EXERCISE REQUIREMENTS:
Please repeat the lines below exactly. Begin with the line containing "def isHalted (s" and go on through the line containing "let s1 := bump (setErr".

EXTRACTED ENTRIES:
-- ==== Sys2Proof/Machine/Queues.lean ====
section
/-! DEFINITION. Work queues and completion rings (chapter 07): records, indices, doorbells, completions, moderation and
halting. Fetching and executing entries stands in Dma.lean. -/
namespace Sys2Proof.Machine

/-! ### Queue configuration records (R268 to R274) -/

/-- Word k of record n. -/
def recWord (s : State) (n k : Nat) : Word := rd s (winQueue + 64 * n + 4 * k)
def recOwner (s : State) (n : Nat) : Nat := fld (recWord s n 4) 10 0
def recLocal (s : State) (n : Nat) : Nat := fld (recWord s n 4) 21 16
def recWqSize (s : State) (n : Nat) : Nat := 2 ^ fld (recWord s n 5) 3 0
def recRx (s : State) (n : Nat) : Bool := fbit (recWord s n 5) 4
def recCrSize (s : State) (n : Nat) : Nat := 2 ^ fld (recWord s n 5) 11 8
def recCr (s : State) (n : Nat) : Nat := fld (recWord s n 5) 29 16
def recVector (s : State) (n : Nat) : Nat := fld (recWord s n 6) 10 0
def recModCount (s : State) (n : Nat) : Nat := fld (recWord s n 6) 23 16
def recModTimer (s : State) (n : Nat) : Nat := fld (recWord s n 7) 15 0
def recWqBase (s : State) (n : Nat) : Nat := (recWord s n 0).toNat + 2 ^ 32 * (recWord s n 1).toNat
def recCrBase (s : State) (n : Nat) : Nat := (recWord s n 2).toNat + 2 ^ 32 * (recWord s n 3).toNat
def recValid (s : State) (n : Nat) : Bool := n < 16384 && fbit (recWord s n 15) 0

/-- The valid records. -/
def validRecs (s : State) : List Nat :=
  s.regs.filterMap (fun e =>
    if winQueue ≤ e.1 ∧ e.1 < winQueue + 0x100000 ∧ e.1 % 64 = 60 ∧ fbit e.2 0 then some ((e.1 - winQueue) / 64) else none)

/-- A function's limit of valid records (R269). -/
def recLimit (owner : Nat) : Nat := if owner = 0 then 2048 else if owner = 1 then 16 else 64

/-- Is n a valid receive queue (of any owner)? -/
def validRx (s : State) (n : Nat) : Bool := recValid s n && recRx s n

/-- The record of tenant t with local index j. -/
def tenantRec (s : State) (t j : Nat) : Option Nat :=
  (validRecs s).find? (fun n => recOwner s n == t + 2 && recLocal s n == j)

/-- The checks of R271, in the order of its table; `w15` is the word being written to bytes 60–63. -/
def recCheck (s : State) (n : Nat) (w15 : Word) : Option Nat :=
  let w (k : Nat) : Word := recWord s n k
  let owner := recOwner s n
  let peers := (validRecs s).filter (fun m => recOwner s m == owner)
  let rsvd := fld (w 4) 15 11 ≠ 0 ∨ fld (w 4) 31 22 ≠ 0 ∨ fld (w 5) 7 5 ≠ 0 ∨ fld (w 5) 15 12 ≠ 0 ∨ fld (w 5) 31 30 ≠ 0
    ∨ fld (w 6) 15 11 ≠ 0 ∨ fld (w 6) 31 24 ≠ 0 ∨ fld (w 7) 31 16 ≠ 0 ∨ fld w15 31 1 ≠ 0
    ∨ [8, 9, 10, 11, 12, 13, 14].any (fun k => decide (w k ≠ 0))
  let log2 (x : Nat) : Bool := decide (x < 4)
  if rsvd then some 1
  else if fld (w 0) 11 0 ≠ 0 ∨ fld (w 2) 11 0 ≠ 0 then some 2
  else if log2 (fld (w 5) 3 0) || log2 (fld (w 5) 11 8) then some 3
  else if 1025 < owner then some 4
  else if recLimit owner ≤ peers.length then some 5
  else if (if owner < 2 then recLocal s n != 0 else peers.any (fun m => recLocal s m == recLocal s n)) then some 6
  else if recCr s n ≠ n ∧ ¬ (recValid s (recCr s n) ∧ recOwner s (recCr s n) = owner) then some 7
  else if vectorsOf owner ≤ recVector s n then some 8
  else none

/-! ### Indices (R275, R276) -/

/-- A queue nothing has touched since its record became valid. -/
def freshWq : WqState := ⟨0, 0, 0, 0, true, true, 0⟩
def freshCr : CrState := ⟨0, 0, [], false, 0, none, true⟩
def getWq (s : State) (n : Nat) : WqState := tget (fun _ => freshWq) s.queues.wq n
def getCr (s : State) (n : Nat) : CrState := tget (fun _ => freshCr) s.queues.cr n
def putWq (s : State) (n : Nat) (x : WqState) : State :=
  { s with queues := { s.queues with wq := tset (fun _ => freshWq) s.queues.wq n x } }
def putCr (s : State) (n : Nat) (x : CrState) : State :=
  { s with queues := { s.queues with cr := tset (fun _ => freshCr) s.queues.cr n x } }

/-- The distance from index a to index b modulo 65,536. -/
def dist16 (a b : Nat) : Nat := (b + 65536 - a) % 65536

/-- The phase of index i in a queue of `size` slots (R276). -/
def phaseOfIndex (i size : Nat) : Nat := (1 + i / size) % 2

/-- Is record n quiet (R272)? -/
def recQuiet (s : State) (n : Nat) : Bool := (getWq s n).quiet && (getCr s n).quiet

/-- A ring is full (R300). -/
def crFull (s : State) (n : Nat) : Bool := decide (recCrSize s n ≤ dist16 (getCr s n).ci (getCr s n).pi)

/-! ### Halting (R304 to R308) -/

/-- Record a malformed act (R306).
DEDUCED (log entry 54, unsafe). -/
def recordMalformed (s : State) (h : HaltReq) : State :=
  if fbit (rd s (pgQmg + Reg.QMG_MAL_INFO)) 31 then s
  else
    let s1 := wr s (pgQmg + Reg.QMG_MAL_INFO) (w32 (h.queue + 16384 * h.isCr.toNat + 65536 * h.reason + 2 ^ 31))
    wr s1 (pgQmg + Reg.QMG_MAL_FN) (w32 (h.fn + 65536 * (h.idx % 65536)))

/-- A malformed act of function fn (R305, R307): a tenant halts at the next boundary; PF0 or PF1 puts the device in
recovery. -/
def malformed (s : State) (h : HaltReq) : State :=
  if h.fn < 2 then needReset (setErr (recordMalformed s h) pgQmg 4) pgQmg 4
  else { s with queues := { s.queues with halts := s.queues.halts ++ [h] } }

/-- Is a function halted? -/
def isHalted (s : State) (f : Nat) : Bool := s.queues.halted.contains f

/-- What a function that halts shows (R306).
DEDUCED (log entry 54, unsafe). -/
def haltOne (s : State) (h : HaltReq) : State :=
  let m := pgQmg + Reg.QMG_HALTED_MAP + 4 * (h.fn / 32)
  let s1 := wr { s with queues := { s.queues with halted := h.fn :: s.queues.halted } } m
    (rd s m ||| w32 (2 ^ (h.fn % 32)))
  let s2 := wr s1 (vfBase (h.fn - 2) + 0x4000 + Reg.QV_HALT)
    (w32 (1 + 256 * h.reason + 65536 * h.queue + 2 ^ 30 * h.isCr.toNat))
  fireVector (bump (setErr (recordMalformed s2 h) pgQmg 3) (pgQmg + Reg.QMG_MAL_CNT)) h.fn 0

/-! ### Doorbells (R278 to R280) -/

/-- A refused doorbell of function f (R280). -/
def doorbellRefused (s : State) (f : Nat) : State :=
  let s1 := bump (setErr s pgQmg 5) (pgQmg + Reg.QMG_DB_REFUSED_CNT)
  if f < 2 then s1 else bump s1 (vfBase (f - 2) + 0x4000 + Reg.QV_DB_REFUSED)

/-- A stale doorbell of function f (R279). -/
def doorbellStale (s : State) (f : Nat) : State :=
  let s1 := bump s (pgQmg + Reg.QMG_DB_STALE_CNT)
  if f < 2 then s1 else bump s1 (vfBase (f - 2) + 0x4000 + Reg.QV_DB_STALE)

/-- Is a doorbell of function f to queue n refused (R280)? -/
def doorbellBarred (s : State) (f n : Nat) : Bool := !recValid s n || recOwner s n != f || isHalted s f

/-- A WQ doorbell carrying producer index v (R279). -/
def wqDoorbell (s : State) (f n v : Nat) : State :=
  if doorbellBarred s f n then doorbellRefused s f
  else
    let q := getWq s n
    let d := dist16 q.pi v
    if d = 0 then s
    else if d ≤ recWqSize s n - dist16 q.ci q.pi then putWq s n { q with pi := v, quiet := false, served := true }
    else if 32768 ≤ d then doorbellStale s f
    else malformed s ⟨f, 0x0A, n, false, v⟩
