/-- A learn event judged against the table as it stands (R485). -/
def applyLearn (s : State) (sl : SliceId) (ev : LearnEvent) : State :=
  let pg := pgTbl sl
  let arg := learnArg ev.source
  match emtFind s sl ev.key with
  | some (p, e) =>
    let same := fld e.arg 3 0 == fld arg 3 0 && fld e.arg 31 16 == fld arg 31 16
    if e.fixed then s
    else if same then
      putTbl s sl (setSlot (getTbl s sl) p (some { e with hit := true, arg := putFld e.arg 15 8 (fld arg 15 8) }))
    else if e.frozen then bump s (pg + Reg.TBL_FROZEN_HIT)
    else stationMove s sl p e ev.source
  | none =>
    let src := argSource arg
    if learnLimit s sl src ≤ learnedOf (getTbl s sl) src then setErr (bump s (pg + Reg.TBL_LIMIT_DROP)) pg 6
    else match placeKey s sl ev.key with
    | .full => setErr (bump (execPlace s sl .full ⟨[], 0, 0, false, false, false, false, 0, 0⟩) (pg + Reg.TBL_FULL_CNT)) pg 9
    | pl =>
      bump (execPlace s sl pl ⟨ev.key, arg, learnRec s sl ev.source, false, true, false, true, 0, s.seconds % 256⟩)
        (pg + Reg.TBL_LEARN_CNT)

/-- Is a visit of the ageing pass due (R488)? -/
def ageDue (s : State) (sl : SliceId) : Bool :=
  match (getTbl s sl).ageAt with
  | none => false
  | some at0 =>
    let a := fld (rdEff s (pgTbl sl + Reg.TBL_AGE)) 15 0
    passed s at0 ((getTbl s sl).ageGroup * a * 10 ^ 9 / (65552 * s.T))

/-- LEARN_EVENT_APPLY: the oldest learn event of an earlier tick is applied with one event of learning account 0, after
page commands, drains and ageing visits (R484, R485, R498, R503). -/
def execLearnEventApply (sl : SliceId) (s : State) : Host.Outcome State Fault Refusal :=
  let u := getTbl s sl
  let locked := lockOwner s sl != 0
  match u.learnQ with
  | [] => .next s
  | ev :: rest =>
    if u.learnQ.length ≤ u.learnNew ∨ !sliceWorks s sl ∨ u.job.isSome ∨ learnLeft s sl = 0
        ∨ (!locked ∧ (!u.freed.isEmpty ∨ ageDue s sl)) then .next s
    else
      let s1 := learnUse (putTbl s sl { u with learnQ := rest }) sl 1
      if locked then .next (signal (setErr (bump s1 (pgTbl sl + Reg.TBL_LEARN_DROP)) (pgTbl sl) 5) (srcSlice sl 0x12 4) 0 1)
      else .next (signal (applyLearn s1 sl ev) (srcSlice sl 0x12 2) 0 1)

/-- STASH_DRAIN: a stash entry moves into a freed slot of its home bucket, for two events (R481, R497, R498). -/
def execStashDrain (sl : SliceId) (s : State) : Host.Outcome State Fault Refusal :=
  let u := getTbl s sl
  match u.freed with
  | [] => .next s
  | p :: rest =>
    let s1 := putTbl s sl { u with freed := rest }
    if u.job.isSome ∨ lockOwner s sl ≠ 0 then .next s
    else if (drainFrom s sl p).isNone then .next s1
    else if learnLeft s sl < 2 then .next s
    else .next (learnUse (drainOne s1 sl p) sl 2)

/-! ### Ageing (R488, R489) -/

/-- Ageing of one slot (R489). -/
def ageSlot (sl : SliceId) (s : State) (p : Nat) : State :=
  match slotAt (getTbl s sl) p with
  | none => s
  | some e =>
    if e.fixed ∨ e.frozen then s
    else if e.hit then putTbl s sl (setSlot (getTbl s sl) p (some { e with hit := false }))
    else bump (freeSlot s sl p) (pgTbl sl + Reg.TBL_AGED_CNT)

SOLUTION FOR THIS EXERCISE:
def isHalted (s : State) (f : Nat) : Bool := s.queues.halted.contains f

/-- What a function that halts shows (R306).
DEDUCED (log entry 54, unsafe). -/
def haltOne (s : State) (h : HaltReq) : State :=
  let m := pgQmg + Reg.QMG_HALTED_MAP + 4 * (h.fn / 32)
  let s1 := wr { s with queues := { s.queues with halted := h.fn :: s.queues.halted } } m
    (rd s m ||| w32 (2 ^ (h.fn % 32)))
  let s2 := wr s1 (vfBase (h.fn - 2) + 0x4000 + Reg.QV_HALT)
    (w32 (1 + 256 * h.reason + 65536 * h.queue + 2 ^ 30 * h.isCr.toNat))
  fireVector (bump (setErr (recordMalformed s2 h) pgQmg 3) (pgQmg + Reg.QMG_MAL_CNT)) h.fn 0

/-! ### Doorbells (R278 to R280) -/

/-- A refused doorbell of function f (R280). -/
def doorbellRefused (s : State) (f : Nat) : State :=
  let s1 := bump (setErr s pgQmg 5) (pgQmg + Reg.QMG_DB_REFUSED_CNT)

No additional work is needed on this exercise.